The U.S. election has concluded, and BTC’s sharp surge is unsurprising. However, its rapid climb to a new high of $75,000 has caught everyone off guard. A new era begins at this level, a new future for BTC.
With Trump’s re-election as a backdrop and BTC’s new high as a signal, what lies ahead for BTC after breaking through its historical peak? Let’s delve into an in-depth analysis. Keep in mind, this discussion focuses on macro trends, not short-term price movements, and does not constitute investment advice.
From a global economic perspective, BTC’s rise is closely tied to market expectations following Trump’s re-election. Due to his campaign promises, the market broadly expects his administration to adopt a looser economic policy. This policy approach, particularly with potential easing of regulations on digital assets and blockchain, could further drive BTC and other crypto assets higher.
On a broader scale, Trump’s policies may exacerbate global inflationary pressures. Although global economic growth faces numerous uncertainties, central banks worldwide generally maintain loose monetary policies. As the benchmark for global finance, the U.S. plays a crucial role in the global liquidity environment. Against this backdrop, BTC is seen as a store of value and inflation hedge, gaining additional value as a “digital gold.” The high inflation rates in the U.S. and other major countries make BTC an attractive choice for investors seeking asset diversification.

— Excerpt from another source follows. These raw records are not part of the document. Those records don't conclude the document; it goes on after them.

-- ==== Sys2Proof/Syntax.lean ====
section
/-! DEFINITION. The instructions and events of the Onapizin: one constructor of `Instr` for each row of
spec/opcode_table.json (03 R85 for the encoded rows, 95 for the machine's own indivisible steps), and the types of
their operands. -/
namespace Sys2Proof

/-- A 7-bit lane-register field (R65). -/
inductive VReg where
  /-- v0 to v123. -/
  | v (n : Fin 124)
  /-- vz: reads as zero, discards writes (R17). -/
  | z
  /-- v[x0] to v[x2]: the register that the lane's index register names (R16). -/
  | ix (k : Fin 3)
deriving DecidableEq, Repr

/-- Lane registers v0 to v31 of the 16-bit form (R63). -/
abbrev LReg := Fin 32

/-- Scalar registers s0 to s63 (R66). -/
abbrev SReg := Fin 64

/-- Predicates p0 to p6, and 7 for pt (R66). -/
abbrev PReg := Fin 8

/-- Index registers x0 to x2 (R57). -/
abbrev XReg := Fin 3

/-- Tags 0 to 63 of a warp (R229). -/
abbrev Tag := Fin 64

/-- Rounding field of CVT and FRND (R100). -/
inductive Rnd where
  | rne | rz | rdn | rup | rna | sr | dyn
deriving DecidableEq, Repr

/-- The special registers of R21. -/
inductive SpReg where
  | lane | wwid | warp | team | tid | gtid | sid | lastsid | core | die | dev | grid | depth | clock | time
  | tagrdy | tagerr | fflags | wmode | txst | rsp | tflags | tcause | tepc | tmask | trec | tscratch | asid
deriving DecidableEq, Repr

/-- The registers SWR may write, each with its source (R261). -/
inductive SwrDst where
  /-- fflags := a lane register. -/
  | fflags (a : VReg)
  /-- tflags := a lane register. -/
  | tflags (a : VReg)
  /-- wmode := a scalar register. -/
  | wmode (a : SReg)
  /-- tscratch := a scalar pair. -/
  | tscratch (a : SReg)
  /-- A register without write access that SWR names; refused by WellFormed (R22). -/
  | readOnly (r : SpReg) (a : BitVec 7)
deriving DecidableEq, Repr

/-- The operations of ATOM, ATOM64 and CAS (R203, R205). -/
inductive AtomKind where
  | add | minI | maxI | and | or | xor | xchg | faddF32
  | addI64 | minI64 | maxI64 | minN64 | maxN64 | xchg64 | addI128 | faddF64
  | cas32 | cas64 | cas128
deriving DecidableEq, Repr

/-- A holder of lines: C-dies 0 to 3, and 4 for H (R404). -/
abbrev Holder := Fin 5

/-- The agents of R277. -/
inductive Agent where
  /-- A thread: the warp's number and the lane. -/
  | thread (w lane : Nat)
  /-- The bulk copy engine of a core. -/
  | engine (die core : Nat)
  /-- The Cooper of a core. -/
  | cooper (die core : Nat)
  /-- A die dispatcher. -/
  | dispatcher (die : Nat)
  /-- An H-die core or engine. -/
  | hdie
  /-- A CXL host or device through the bridge. -/
  | host
  /-- The Smine Remote transport. -/
  | remote
deriving DecidableEq, Repr

/-- To whom a posted store becomes visible (R283). -/
inductive PubTarget where
  /-- Its visibility point for one agent. -/
  | agent (a : Agent)
  /-- Its package point. -/
  | package
deriving DecidableEq, Repr

/-- A conversion of ARRAY_STEP whose witness check fails (R318): macro p, segment q of it (0 to 7), and how many attempts
in a row fail. -/
structure WitnessFail where
  p : Nat
  seg : Nat
  attempts : Nat
deriving DecidableEq, Repr

/-- The kind of an access that meets a fault (R395 word 1 bits 1:0). -/
inductive Access where
  | read | write | execute | atomic
deriving DecidableEq, Repr

/-- Whose plain store WRP applies at the home (R409, R411). -/
inductive WrpSrc where
  /-- The oldest store of a warp that has not performed. -/
  | warp (w : Nat)
  /-- A store of another agent: its physical address and bytes. -/
  | agent (a : Agent) (pa : Nat) (bytes : List Byte)
deriving DecidableEq, Repr

/-- A Smine Remote frame as it stands on the wire after the Ethernet addresses (R437): the EtherType, the fields of the 40-byte header, the
payload and the CRC-32C. -/
structure Frame where
  etherType : BitVec 16
  /-- Version in bits 7:4, kind in bits 3:0: 0 PUT data, 1 GET request, 2 GET data, 3 ADD data, 4 acknowledgement. -/
  vk : Byte
  lines : Byte
  /-- The reserved bytes at 0x02. -/
  rsv2 : BitVec 16
  src : Word
  dst : Word
  seq : Word
  cack : Word
  sack : Word
  ra : DWord
  xfer : Word
  asid : BitVec 16
  /-- The reserved bytes at 0x26. -/
  rsv26 : BitVec 16
  payload : List Byte
  crc : Word
deriving DecidableEq, Repr

/-- Why a REM transfer ends REMOTE (R440). -/
inductive RemCause where
  | route | exportTable | remoteFault | permission | poison | retransmission | deviceReset
deriving DecidableEq, Repr

/-- Where a soft error strikes (R441). -/
inductive SoftLoc where
  /-- A byte of HBM4E, LPDDR6 or a CXL device, by physical address. -/
  | memory (pa : Nat)
  /-- A byte of a core's L1 data, by physical address. -/
  | l1 (die core pa : Nat)
  /-- A byte of a die's L2 data, by physical address. -/
  | l2 (die pa : Nat)
  /-- A line of a core's L1 instruction cache. -/
  | icache (die core : Nat)
  /-- A register-file word. -/
  | laneReg (w lane reg : Nat)
  /-- A private-window granule. -/
  | window (w lane off : Nat)
  /-- A return-stack entry, counted from the top. -/
  | stack (w lane entry : Nat)
  /-- A word of a warp's spill area, by the frontier entry it holds, the highest ranked first. -/
  | spill (w entry : Nat)
  /-- A granule of array memory, by byte offset in the core's 40 macros. -/
  | array (die core off : Nat)
  | rowBuffer (die core off : Nat)
  | scale (die core off : Nat)
  | accum (die core off : Nat)
  /-- An entry of a warp's shadow log, counted from the newest. -/
  | shadowLog (w entry : Nat)
  /-- Frontier, scalar, predicate or index registers or tags of a warp. -/
  | warpState (w : Nat)
  /-- The Cooper store of a core, struck in a record of a team. -/
  | cooper (die core gk team : Nat)
  /-- An entry of a core's L1 TLB, the most recently used first. -/
  | tlb (die core entry : Nat)
  /-- An entry of a die's L2 TLB. -/
  | l2tlb (die entry : Nat)
  /-- A directory or snoop-filter entry of a die. -/
  | directory (die : Nat)
  /-- A CXL device that fails entirely, by the first frame of tier 2 on it and how many it holds. -/
  | device (first count : Nat)
deriving DecidableEq, Repr
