-- ==== Sys2Proof/Decode.lean ====
section
/-! DEFINITION. The decoder, from the words of an instruction to `Instr` (R51, R56 to R68, R82 to R88), and the encoder
written from the same tables. A word that fails a decode check has no instruction: it raises ILLEGAL (R68), which is
the row ILLEGAL_INSTRUCTION. -/
namespace Sys2Proof

/- The runtime of Lean 4.33 holds constructor tags up to 244 only, and `Instr` has a constructor for each of the 424 rows:
what builds an `Instr` is evaluated by the kernel and not compiled (DESIGN CHOICE, log entry 9). -/
noncomputable section

/-- A lane field: 0 to 123 direct, 124 vz, 125 to 127 indexed (R65). -/
def VReg.ofCode (c : BitVec 7) : VReg :=
  if h : c.toNat < 124 then .v ⟨c.toNat, h⟩
  else match c.toNat with
    | 124 => .z
    | 125 => .ix 0
    | 126 => .ix 1
    | _ => .ix 2

/-- The field value of a lane operand (R65, R71). -/
def VReg.code : VReg → BitVec 7
  | .v n => BitVec.ofNat 7 n.val
  | .z => 124
  | .ix k => BitVec.ofNat 7 (125 + k.val)

/-- A small number in a 7-bit field, higher bits zero. -/
def fld7 {n : Nat} (x : Fin n) : BitVec 7 := BitVec.ofNat 7 x.val

/-- A 7-bit field that holds a number below n (R57, R62, R66): anything else is no instruction. -/
def below (n : Nat) (c : BitVec 7) : Option (Fin n) :=
  if h : c.toNat < n then some ⟨c.toNat, h⟩ else none

/-- A scalar field: 64 to 127 raise ILLEGAL (R66). -/
def sregOf (c : BitVec 7) : Option SReg := below 64 c

/-- A predicate field: bits 6:3 reserved (R83). -/
def pregOf (c : BitVec 7) : Option PReg := below 8 c

/-- An index-register field: 3 to 127 raise ILLEGAL (R57, R139). -/
def xregOf (c : BitVec 7) : Option XReg := below 3 c

/-- A tag field: bit 6 reserved (R233). -/
def tagOf (c : BitVec 7) : Option Tag := below 64 c

/-- A reserved field must be zero (R62). -/
def resv (c : BitVec 7) (i : Option Instr) : Option Instr := if c = 0 then i else none

/-- Bits 4:0 of a field whose bits 6:5 are reserved (R62: the amount of SHI). -/
def low5 (c : BitVec 7) : Option (BitVec 5) := if c.toNat < 32 then some (c.setWidth 5) else none

/-- Bits 2:0 of a field whose bits 6:3 are reserved (R176: PRIO). -/
def low3 (c : BitVec 7) : Option (BitVec 3) := if c.toNat < 8 then some (c.setWidth 3) else none

/-- Bit 0 of a field whose bits 6:1 are reserved (R249: the accumulate bit of MMUL). -/
def low1 (c : BitVec 7) : Option Bool := if c.toNat < 2 then some (c.toNat == 1) else none

/-- A rounding field (R100): 7 is unassigned. -/
def Rnd.ofCode (f : BitVec 3) : Option Rnd :=
  match f.toNat with
  | 0 => some .rne
  | 1 => some .rz
  | 2 => some .rdn
  | 3 => some .rup
  | 4 => some .rna
  | 5 => some .sr
  | 6 => some .dyn
  | _ => none

/-- The value of a rounding field (R100). -/
def Rnd.code : Rnd → BitVec 3
  | .rne => 0
  | .rz => 1
  | .rdn => 2
  | .rup => 3
  | .rna => 4
  | .sr => 5
  | .dyn => 6

/-- FRND's rounding in C[2:0], C[6:3] reserved (R159). -/
def rndOf7 (c : BitVec 7) : Option Rnd := (low3 c).bind Rnd.ofCode

/-- Special-register numbers (R21): a reserved number is ILLEGAL (R22). -/
def SpReg.ofCode (c : BitVec 7) : Option SpReg :=
  match c.toNat with
  | 0x00 => some .lane
  | 0x01 => some .wwid
  | 0x02 => some .warp
  | 0x03 => some .team
  | 0x04 => some .tid
  | 0x05 => some .gtid
  | 0x06 => some .sid
  | 0x07 => some .lastsid
  | 0x08 => some .core
  | 0x09 => some .die
  | 0x0A => some .dev
  | 0x0B => some .grid
  | 0x0C => some .depth
  | 0x0D => some .clock
  | 0x0E => some .time
  | 0x0F => some .tagrdy
  | 0x10 => some .tagerr
  | 0x11 => some .fflags
  | 0x12 => some .wmode
  | 0x13 => some .txst
  | 0x14 => some .rsp
  | 0x15 => some .tflags
  | 0x40 => some .tcause
  | 0x41 => some .tepc
  | 0x42 => some .tmask
  | 0x43 => some .trec
  | 0x44 => some .tscratch
  | 0x45 => some .asid
  | _ => none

Policy and Regulatory Landscape
Trump’s 2024 re-election has sparked anticipation about changes in the U.S. regulatory landscape. Similar to his stance on financial markets, many expect him to adopt a relatively relaxed approach to the cryptocurrency market. However, despite the potential for a more lenient policy at the federal level, Congress and relevant regulatory agencies, such as the Securities and Exchange Commission (SEC), may continue to focus on risk control within the market.
Historical experience shows that regulatory policies can impact BTC’s price volatility. In a market lacking clear regulatory guidelines, the influx of large funds and high volatility make investor sentiment in the crypto market more sensitive. Even if the U.S. government adopts a supportive stance toward digital assets, agencies like the SEC may still strengthen regulation over exchanges, stablecoins, and decentralized finance (DeFi).
Technical Analysis: Support and Resistance Levels
After reaching a new high of $75,000, BTC’s technical landscape shows a tug-of-war between bulls and bears. The $75,000 level is not only a psychological threshold but also a confluence point of bullish and bearish forces. While BTC has broken through this critical level, a potential pullback remains possible. Technical indicators, such as the Relative Strength Index (RSI), indicate that BTC is currently in the overbought territory, meaning it may face short-term profit-taking pressure.
From a support and resistance perspective, the next resistance level is likely between $80,000 and $85,000, while stronger support may be around $70,000. In the long run, if BTC can hold above $75,000, it could continue to attract more institutional investors, further solidifying this support level.
The Role of Institutional Investors
As institutional participation in the crypto market grows, BTC’s price volatility has gradually decreased. According to on-chain data, institutional wallet holdings have increased during the recent rally, with firms like Grayscale continually increasing their BTC positions. From Q3 2024 to early 2025, several traditional U.S. financial institutions have launched crypto-related products, such as BTC ETFs, significantly boosting market liquidity.
The stability brought by institutional investors supports BTC in maintaining high levels. However, institutional involvement also makes BTC more sensitive to macroeconomic changes, such as Federal Reserve rate hikes.
Despite an optimistic market outlook for BTC, risks remain. Global economic uncertainties are foremost among them, including the possibility of an economic downturn in the U.S. Additionally, evolving cryptocurrency policies in other countries and the ongoing development of decentralized technologies could affect BTC’s market share. For instance, the expanding Ethereum ecosystem might divert some investments into other chain projects.
BTC’s future depends on its role as a “store of value.” Although short-term market sentiment may cause fluctuations, in the long-term, widespread adoption of crypto and sustained institutional participation could drive BTC past the $100,000 mark. Achieving this target requires global economic stability and a lasting commitment from investors to BTC as a digital asset.
In conclusion,Following its new high at $75,000, BTC has entered an unprecedented phase. Trump’s re-election and potentially looser U.S. policies provide more room for growth in the crypto market. However, there are still many uncertainties in the future, whether in technical trends or macro policies. BTC’s path forward will continue to be shaped by factors such as global economic conditions, policy changes, and technological advancements.
As the world’s leading digital asset, BTC’s rise reflects the market’s demand for decentralization and inflation resistance. Over the coming years, as global investors show greater interest in digital assets, BTC is expected to further solidify its dominance in the cryptocurrency market.